## [What is expected]
Which lines run from the start of the data below to the line containing "theorem addCredits_keeps (s"? Set them down exactly, with none added.

***** Record excerpts *****

-- ==== Sys2Proof/Laws/KeepsUnits.lean ====
section
/-! SUPPORT. `Keeps` for the operations of the movers, the hub, DRAM, upkeep, start-up and the first admin commands. -/
namespace Sys2Proof.Machine

theorem modMover_keeps (s : State) (n : Nat) (f : Mover → Mover) : Keeps s (modMover s n f) := by
  unfold modMover
  with_reducible (refine .raw ?_; exact .refl _)
theorem modMoverBlock_keeps (s : State) (b : Nat) (f : MoverBlock → MoverBlock) : Keeps s (modMoverBlock s b f) := by
  unfold modMoverBlock
  with_reducible (refine .raw ?_; exact .refl _)
theorem modDc_keeps (s : State) (n : Nat) (f : Dc → Dc) : Keeps s (modDc s n f) := by
  unfold modDc
  with_reducible (refine .raw ?_; exact .refl _)
theorem putDramByte_keeps (s : State) (addr : Nat) (v : Byte) (poison : Bool) : Keeps s (putDramByte s addr v poison) := by
  unfold putDramByte
  with_reducible (split; refine .trans ?_ (modDc_keeps ..); exact .refl _)
theorem putSpaceByte_keeps (s : State) (sp off : Nat) (v : Byte) (poison : Bool) : Keeps s (putSpaceByte s sp off v poison) :=
    by
  unfold putSpaceByte
  with_reducible
    split; refine .trans ?_ (putDramByte_keeps ..); exact .refl _; refine .onMisc ?_; exact .refl _; refine .onMisc ?_
    exact .refl _; refine .onMisc ?_; exact .refl _; exact .refl _
theorem putSpace_keeps (sp : Nat) (poison : Bool) (s : State) (o : Nat) (l : List Byte) : Keeps s (putSpace sp poison s o l)
    := by
  induction l generalizing s o with
  | nil => exact .refl s
  | cons x xs ih =>
    unfold putSpace
    exact (putSpaceByte_keeps ..).trans (ih _ _)
theorem drawFree_keeps1 (s : State) : Keeps s (drawFree s).1 := by
  unfold drawFree
  with_reducible (dsimp only; refine .draw ?_; exact .refl _)

theorem drawFree_keeps {s : State} {t : State} {r} (e : drawFree s = (t, r)) : Keeps s t := by
  have k := drawFree_keeps1 s
  rw [e] at k; exact k
theorem tryPace_keeps (s : State) (n : Nat) : Keeps s (tryPace s n) := by
  unfold tryPace
  with_reducible
    dsimp only; split; refine .iteL ?_ ?_; refine .trans ?_ (modMover_keeps ..); exact .refl _; exact .refl _; exact .refl _
theorem addCredits_keeps (s : State) (n : Nat) : Keeps s (addCredits s n) := by
  unfold addCredits
  with_reducible
    refine .foldl (fun _ _ => ?_) ?_; refine .ite ?_ ?_; refine .trans ?_ (tryPace_keeps ..)
    refine .trans ?_ (modMover_keeps ..); exact .refl _; exact .refl _; exact .refl _
theorem burstBytes_keeps1 (s : State) (d : Desc) (moved n : Nat) : Keeps s (burstBytes s d moved n).1 := by
  unfold burstBytes
  with_reducible
    split; dsimp only; exact .refl _; split; dsimp only; refine .trans ?_ (drawFree_keeps (by assumption)); exact .refl _
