-- ==== Sys2Proof/Laws/KeepsExec.lean ====
section
/-! SUPPORT. `Keeps` for the commands: what a command leaves true when it answers a next state. -/
namespace Sys2Proof.Machine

*****

## [Solution below]
-- ==== Sys2Proof/Laws/KeepsUnits.lean ====
section
/-! SUPPORT. `Keeps` for the operations of the movers, the hub, DRAM, upkeep, start-up and the first admin commands. -/
namespace Sys2Proof.Machine

theorem modMover_keeps (s : State) (n : Nat) (f : Mover → Mover) : Keeps s (modMover s n f) := by
  unfold modMover
  with_reducible (refine .raw ?_; exact .refl _)
theorem modMoverBlock_keeps (s : State) (b : Nat) (f : MoverBlock → MoverBlock) : Keeps s (modMoverBlock s b f) := by
  unfold modMoverBlock
  with_reducible (refine .raw ?_; exact .refl _)
theorem modDc_keeps (s : State) (n : Nat) (f : Dc → Dc) : Keeps s (modDc s n f) := by
  unfold modDc
  with_reducible (refine .raw ?_; exact .refl _)
theorem putDramByte_keeps (s : State) (addr : Nat) (v : Byte) (poison : Bool) : Keeps s (putDramByte s addr v poison) := by
  unfold putDramByte
  with_reducible (split; refine .trans ?_ (modDc_keeps ..); exact .refl _)
theorem putSpaceByte_keeps (s : State) (sp off : Nat) (v : Byte) (poison : Bool) : Keeps s (putSpaceByte s sp off v poison) :=
    by
  unfold putSpaceByte
  with_reducible
    split; refine .trans ?_ (putDramByte_keeps ..); exact .refl _; refine .onMisc ?_; exact .refl _; refine .onMisc ?_
    exact .refl _; refine .onMisc ?_; exact .refl _; exact .refl _
theorem putSpace_keeps (sp : Nat) (poison : Bool) (s : State) (o : Nat) (l : List Byte) : Keeps s (putSpace sp poison s o l)
    := by
  induction l generalizing s o with
  | nil => exact .refl s
  | cons x xs ih =>
    unfold putSpace
    exact (putSpaceByte_keeps ..).trans (ih _ _)
theorem drawFree_keeps1 (s : State) : Keeps s (drawFree s).1 := by
  unfold drawFree
  with_reducible (dsimp only; refine .draw ?_; exact .refl _)

theorem drawFree_keeps {s : State} {t : State} {r} (e : drawFree s = (t, r)) : Keeps s t := by
  have k := drawFree_keeps1 s
  rw [e] at k; exact k
theorem tryPace_keeps (s : State) (n : Nat) : Keeps s (tryPace s n) := by
  unfold tryPace
  with_reducible
    dsimp only; split; refine .iteL ?_ ?_; refine .trans ?_ (modMover_keeps ..); exact .refl _; exact .refl _; exact .refl _
theorem addCredits_keeps (s : State) (n : Nat) : Keeps s (addCredits s n) := by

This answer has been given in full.